# How to teach a senior "down"



## MillysMom (Nov 5, 2008)

Milly has never caught on to "down" she has sit mastered, and if we sit down (say when she comes to work, or when I was in college) she knew she was supposed to just lay quietly at my side, but it has always been on her terms. I've tried just about everything, but can't get her to do it on command.

Anyone have some ideas that might help? Or, should I just embrace the fact I have a lovely dog, and leave her to her ways?


----------



## Jo Ellen (Feb 25, 2007)

http://www.petplace.com/dogs/how-to-teach-the-down-command/page1.aspx

Basically you start your dog in a sit, then hold a treat in your hand and bring it down to floor level. If your dog doesn't go down right away, move the treat away from your dog but still along the floor. Your dog should naturally be in a down position trying to follow the treat. Then give the treat of course! 

And you can couple this action with a hand signal. When I raise my hand over my head, Daisy knows that means down. She's very good with it. I don't even have to say "Down" anymore, I just raise my hand and she goes down.

This should be fairly easy. Just repeat the process until she gets it. And if she doesn't, for whatever reason, then absolutely leave her to her lovely ways


----------



## LibertyME (Jan 6, 2007)

Does she have any health issue that cause her pain to lay down or get back up? If not....go for it! It is good for her brain to learn something new!

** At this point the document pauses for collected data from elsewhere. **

/-- The checks of step 2. -/
def fwAccepted (f : Firmware) (fused : Nat) : Bool :=
  ((List.range 4).any fun i => !(Config.keyRevoked i) && Config.fusedKeyHash i == sha256 (toBytes f.pubKey.toNat 64)) &&
  Config.ecdsaVerify f.pubKey (sha256 (fwImage f)) f.sig && decide (fused ≤ f.secVer)

/-- A cluster at reset: the derating record stands, and the steps are its MAXSTEP (R31, R34). A retirement under way goes on after warm reset
and power-off, of which R33 says nothing: the mark stands, and the cluster is retired at a clock-change point (DESIGN CHOICE, unsafe, log 69). -/
def Cluster.booted (k : Cluster) : Cluster :=
  { maxStep := k.maxStep, setStep := k.maxStep, curStep := k.maxStep, dcount := k.dcount, retired := k.retired, retiring := k.retiring,
    refs := k.refs }

/-- The DEVID that management assigns; none when its group is above 544, which the device refuses (R58). -/
def givenId (devid : BitVec 15) : Option (BitVec 15) := if 544 < devid.toNat / 32 then none else some devid

/-- Steps 3 to 5, with the DEVID that the device is given; without one its ports stay DOWN (R58, R60, R92; DESIGN CHOICE, unsafe, log 10). -/
def State.boot (s : State) (id : Option (BitVec 15)) : State :=
  let s := { s.repair with bootst := 2, clusters := s.clusters.map fun (e : Nat × Cluster) => (e.1, e.2.booted) }
  match id with
  | none => { s.portsDown with idRefused := true }
  | some devid => { s with devid := devid, idRefused := false }

/-- POWER_ON: power is applied and the device boots (R92). -/
def execPowerOn (s : State) : Host.Outcome State Fault Refusal :=
  event (fun s =>
    if s.powered && s.bootst != 0 then s
    else
      let f := s.inp.fw
      let s := { s with powered := true }
      if fwAccepted f s.secVer then
        { s.boot (givenId (s.inp.src.setWidth 15)) with secVer := Nat.max s.secVer f.secVer, measurements := f.stages.map sha256 }
      else { s.portsDown with bootst := 15 }) s

/-- POWER_OFF: what is not fused or kept by the host is lost; the tidemark log is kept since manufacture (R6, R31, R92, R96; DESIGN CHOICE, unsafe, log 10). -/
def execPowerOff (s : State) : Host.Outcome State Fault Refusal :=
  event (fun s =>
    { State.reset with
      powered := false, cur := s.cur, agenda := s.agenda, focus := s.focus, inp := s.inp, deferStart := s.deferStart
      freeCtr := s.freeCtr, nextKey := s.nextKey, host := s.host, hostLog := s.hostLog
      hbm := { bytes := s.hbm.bytes.filter fun e => decide (0xBF1A000000 ≤ e.1) && decide (e.1 < 0xBF1B000000) }
      tide := s.tide, secVer := s.secVer, binds := s.binds, badHalves := s.badHalves, faultyCells := s.faultyCells
      defects := s.defects, clusters := s.clusters.map fun (e : Nat × Cluster) => (e.1, e.2.booted) }) s

/-- ATTESTATION_REQUEST: the signed reply to a host nonce (R92). -/
def execAttestationRequest (s : State) : Host.Outcome State Fault Refusal :=
  event (fun s =>
    if s.powered && s.bootst == 2 then
      let n := s.inp.nonce
      let d := sha256 (toBytes n.toNat 32 ++ toBytes s.devid.toNat 2 ++ s.measurements.flatMap digestBytes ++
        digestBytes Config.fuseMapHash ++ toBytes s.secVer 4)
      { s with hostLog := s.hostLog ++
          [.attestation n s.devid s.measurements Config.fuseMapHash s.secVer (Config.identitySign d)] }
    else s) s

/-! ## Warm reset (R94) -/

/-- A port after warm reset: it trains again; its per-hop key with the counts of its nonces, and LCTL.PERHOP stand (R77, R94). -/
def Port.warm (p : Port) : Port := {
  hopKey := p.hopKey, perhop := p.perhop, lanesTx := p.lanesTx, seqEpoch := p.seqEpoch, rxEpoch := p.rxEpoch, unseqTx := p.unseqTx
  unseqRx := p.unseqRx }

Use really yummy food....some chicken or turkey or bit of hotdog or cheese....
Dog on leash...enough leash for the dog to sit or stand comfortably, but not enough to move around much...
Dog sitting or standing
Food in hand slowly draw an imaginary vertical line from her nose to the floor...then wait....if more then 6 or 7 seconds goes by entice her with another sniff and maybe even a quick lick...then repeat the line...
I dont chant down-down-down...I keep my mouth shut and let the dog figure out the puzzle...
If she just leans over and licks/nibbles....I personally just outwait them (as long as necessary)....eventually they will lay down...(they are on leash so they cant wander off)
If they are on leash so they cant back up or walk too far forward...it becomes more comfortable to laydown to get the treat....when their elbows are down on the floor...the treat is offered...

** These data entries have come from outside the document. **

-- ==== Sys2Proof/Machine/SeqTask.lean ====
section
/-! DEFINITION. Class SQ, the members that tasks issue: SQLOAD, SQSTART, SQSTOP, SQSTAT (R422 to R424). -/

namespace Sys2Proof.Machine

/-- The state code of a thread (R120). -/
def ThreadSt.code : ThreadSt → Nat
  | .idle => 0 | .loaded => 1 | .running => 2 | .waiting => 3 | .held => 4 | .error => 5

/-- The status word of a thread (R120). -/
def Thread.word (t : Thread) : BitVec 64 :=
  BitVec.ofNat 64 (t.sweep.toNat % 65536 * 2 ^ 48 + (if t.st = .error then t.cause.toNat else 0) * 2 ^ 32 + t.pc % 16384 * 65536 + t.st.code)

/-- Words of program memory from `base` on belong to a thread that is not IDLE (R119, R423). -/
def rangeUsed (s : State) (base n : Nat) : Bool :=
  s.flood.threads.any fun e => e.2.st != .idle && decide (base < e.2.base + e.2.len) && decide (e.2.base < base + n)

/-- The free ranges of n words (R423). -/
def freeRanges (s : State) (n : Nat) : List Nat := (List.range (16385 - n)).filter fun b => !rangeUsed s b n

/-- Loading words of 12 bytes into program memory. -/
def loadWords (prog : Tab InstrWord) (base : Nat) (bs : List Byte) : Nat → Tab InstrWord
  | 0 => prog
  | n + 1 => loadWords (Tab.set prog base (leBits 96 (bs.take 12))) (base + 1) (bs.drop 12) n

/-- An SQ result in s[D]. -/
def sqResult (s : State) (c : Nat) (q : Entry) (d : SReg) (v : Nat) : PRes :=
  ⟨s.modTask c q.slot fun t => t.setS d (BitVec.ofNat 64 v), 0, 0, .done⟩

/-- SQLOAD on the CX engine: words read into a free range, the thread LOADED and bound (R423). (DEDUCED, unsafe, log 58) -/
def runSqload (sys : Bool) (d : SReg) (t : ThreadId) (_p : AReg) (_n : SReg) : Perf := fun c q s =>
  let a : Addr := q.o1.setWidth 80
  let n := (q.o2.setWidth 64).toNat
  let k := s.task c q.slot
  let x := engAcc c .cx k.asid false true false
  let len := if n ≤ 16384 then 12 * n else 12
  if a.toNat % 4 ≠ 0 then ⟨s, 0, 0, .trap cALIGN 0 a⟩
  else if spBad s x a len then ⟨s, 0, 0, .trap cSPACCESS 0 a⟩
  else if vaRegion a = .host then ⟨s, 0, 0, .trap cXLATE xFORM a⟩
  else if (s.thread t).st ≠ .idle then sqResult s c q d 1
  else if n = 0 ∨ 16384 < n then sqResult s c q d 3
  else
    let free := freeRanges s n
    if free.isEmpty then sqResult s c q d 2
    else
      let base := free.getD (Config.freeRange s.freeCtr % free.length) 0
      engAccess s c q x a (12 * n) 0 0 fun s l =>
        match s.firstPoisonAll l with
        | some i => ⟨s, 0, 0, .poison cPOISON (a + BitVec.ofNat 80 i)⟩
        | none =>
          let s := { s with freeCtr := s.freeCtr + 1, flood := { s.flood with prog := loadWords s.flood.prog base (s.readAll l) n } }
          let s := s.setThread t
            { st := .loaded, cause := 0, pc := base, sweep := k.sweep, asid := k.asid, base := base, len := n, sys := sys }
          sqResult s c q d (base * 65536)

/-- sqload.sys is privileged (R422). -/
def sqloadIllegal (sys : Bool) (t : Task) : Bool := sys && !t.priv

/-- SQLOAD: its issue into the CX queue. -/
def execSqload (y : Sync) (sys : Bool) (d : SReg) (t : ThreadId) (p : AReg) (n : SReg) (s : State) :
    Host.Outcome State Fault Refusal :=
  engine (sqloadIllegal sys) (cx (.sqload y sys d t p n) fun k => [0, capA k p, capS k n]) (runSqload sys d t p n) s

/-- SQSTART on the CX engine (R424). -/
def runSqstart (d : SReg) (t : ThreadId) (_a : AReg) : Perf := fun c q s =>
  let h := s.thread t
  if h.st ≠ .loaded then sqResult s c q d 1
  else if h.sweep ≠ (s.task c q.slot).sweep then sqResult s c q d 2
  else
    sqResult (s.setThread t { h with st := .running, pc := h.base, w := (Vector.replicate 16 0).set 0 (q.o1.setWidth 80) }) c q d 0

/-- SQSTART: its issue into the CX queue. -/
def execSqstart (y : Sync) (d : SReg) (t : ThreadId) (a : AReg) (s : State) : Host.Outcome State Fault Refusal :=
  engine legal (cx (.sqstart y d t a) fun k => [0, capA k a]) (runSqstart d t a) s

/-- SQSTOP on the CX engine (R424). -/
def runSqstop (d : SReg) (t : ThreadId) : Perf := fun c q s =>
  let h := s.thread t
  if h.st = .idle then sqResult s c q d 3
  else if h.sweep ≠ (s.task c q.slot).sweep then sqResult s c q d 2
  else sqResult (s.setThread t { h with st := .idle, units := [], cause := 0 }) c q d 0

/-- SQSTOP: its issue into the CX queue. -/
def execSqstop (y : Sync) (d : SReg) (t : ThreadId) (s : State) : Host.Outcome State Fault Refusal :=
  engine legal (cx (.sqstop y d t) noCaps) (runSqstop d t) s

/-- SQSTAT on the CX engine: another sweep's thread shows its state alone (R424). -/
def runSqstat (d : SReg) (t : ThreadId) : Perf := fun c q s =>
  let h := s.thread t
  sqResult s c q d (if h.sweep = (s.task c q.slot).sweep then h.word.toNat else h.st.code)

/-- SQSTAT: its issue into the CX queue. -/
def execSqstat (y : Sync) (d : SReg) (t : ThreadId) (s : State) : Host.Outcome State Fault Refusal :=
  engine legal (cx (.sqstat y d t) noCaps) (runSqstat d t) s

end Sys2Proof.Machine
end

If it takes more then 10 minutes....then I wait a good half hour and try again....give them a break and some time to think about it....

When they get faster and faster then I wean off the leash...and start weaning off having the treat in my hand....


----------



## MillysMom (Nov 5, 2008)

Thanks. I'll try these as soon as I get back home (on Sunday). In the meantime, I'm going to forward these responses to my boyfriend so he can start (he's the faithful dog sitter right now, which means Milly gets spoiled rotten). 

My next dog I'll do obedience classes with, but I've just sort of figured it out on my own with Milly. The first year I had her classes were offered at strange times in our town, and conflicted with my college class schedule. By then she had figured out most everything I wanted her to learn, but down has been a challenge. I'll let y'all know how it goes.


----------



## GoldenJoyx'stwo (Feb 25, 2007)

What Jo Ellen said! Sort of. I never had to bring the treat to the ground.

I have a very different hand signal for down. I do have an "up" to a "sit" signal from "down."


----------



## MillysMom (Nov 5, 2008)

She's almost got it! We're still using treats, and the first time she just sat really tall and started trying to "shake" with her paw. I think she had absolutely no clue what I was doing, so I coaxed her down physically while moving the treat from her nose to the ground. I only had to help her physically go down once, and now she's really starting to understand it! 

I feel like having a rescue is so much fun, but a challenge at times. Now she's pretty much very easy to train (she's very smart), but every now and then she decides she wants to be shy and not learn. When I first got her it took about a year just to get her used to me and know she won't be abandoned again.

I'm so proud of her!


----------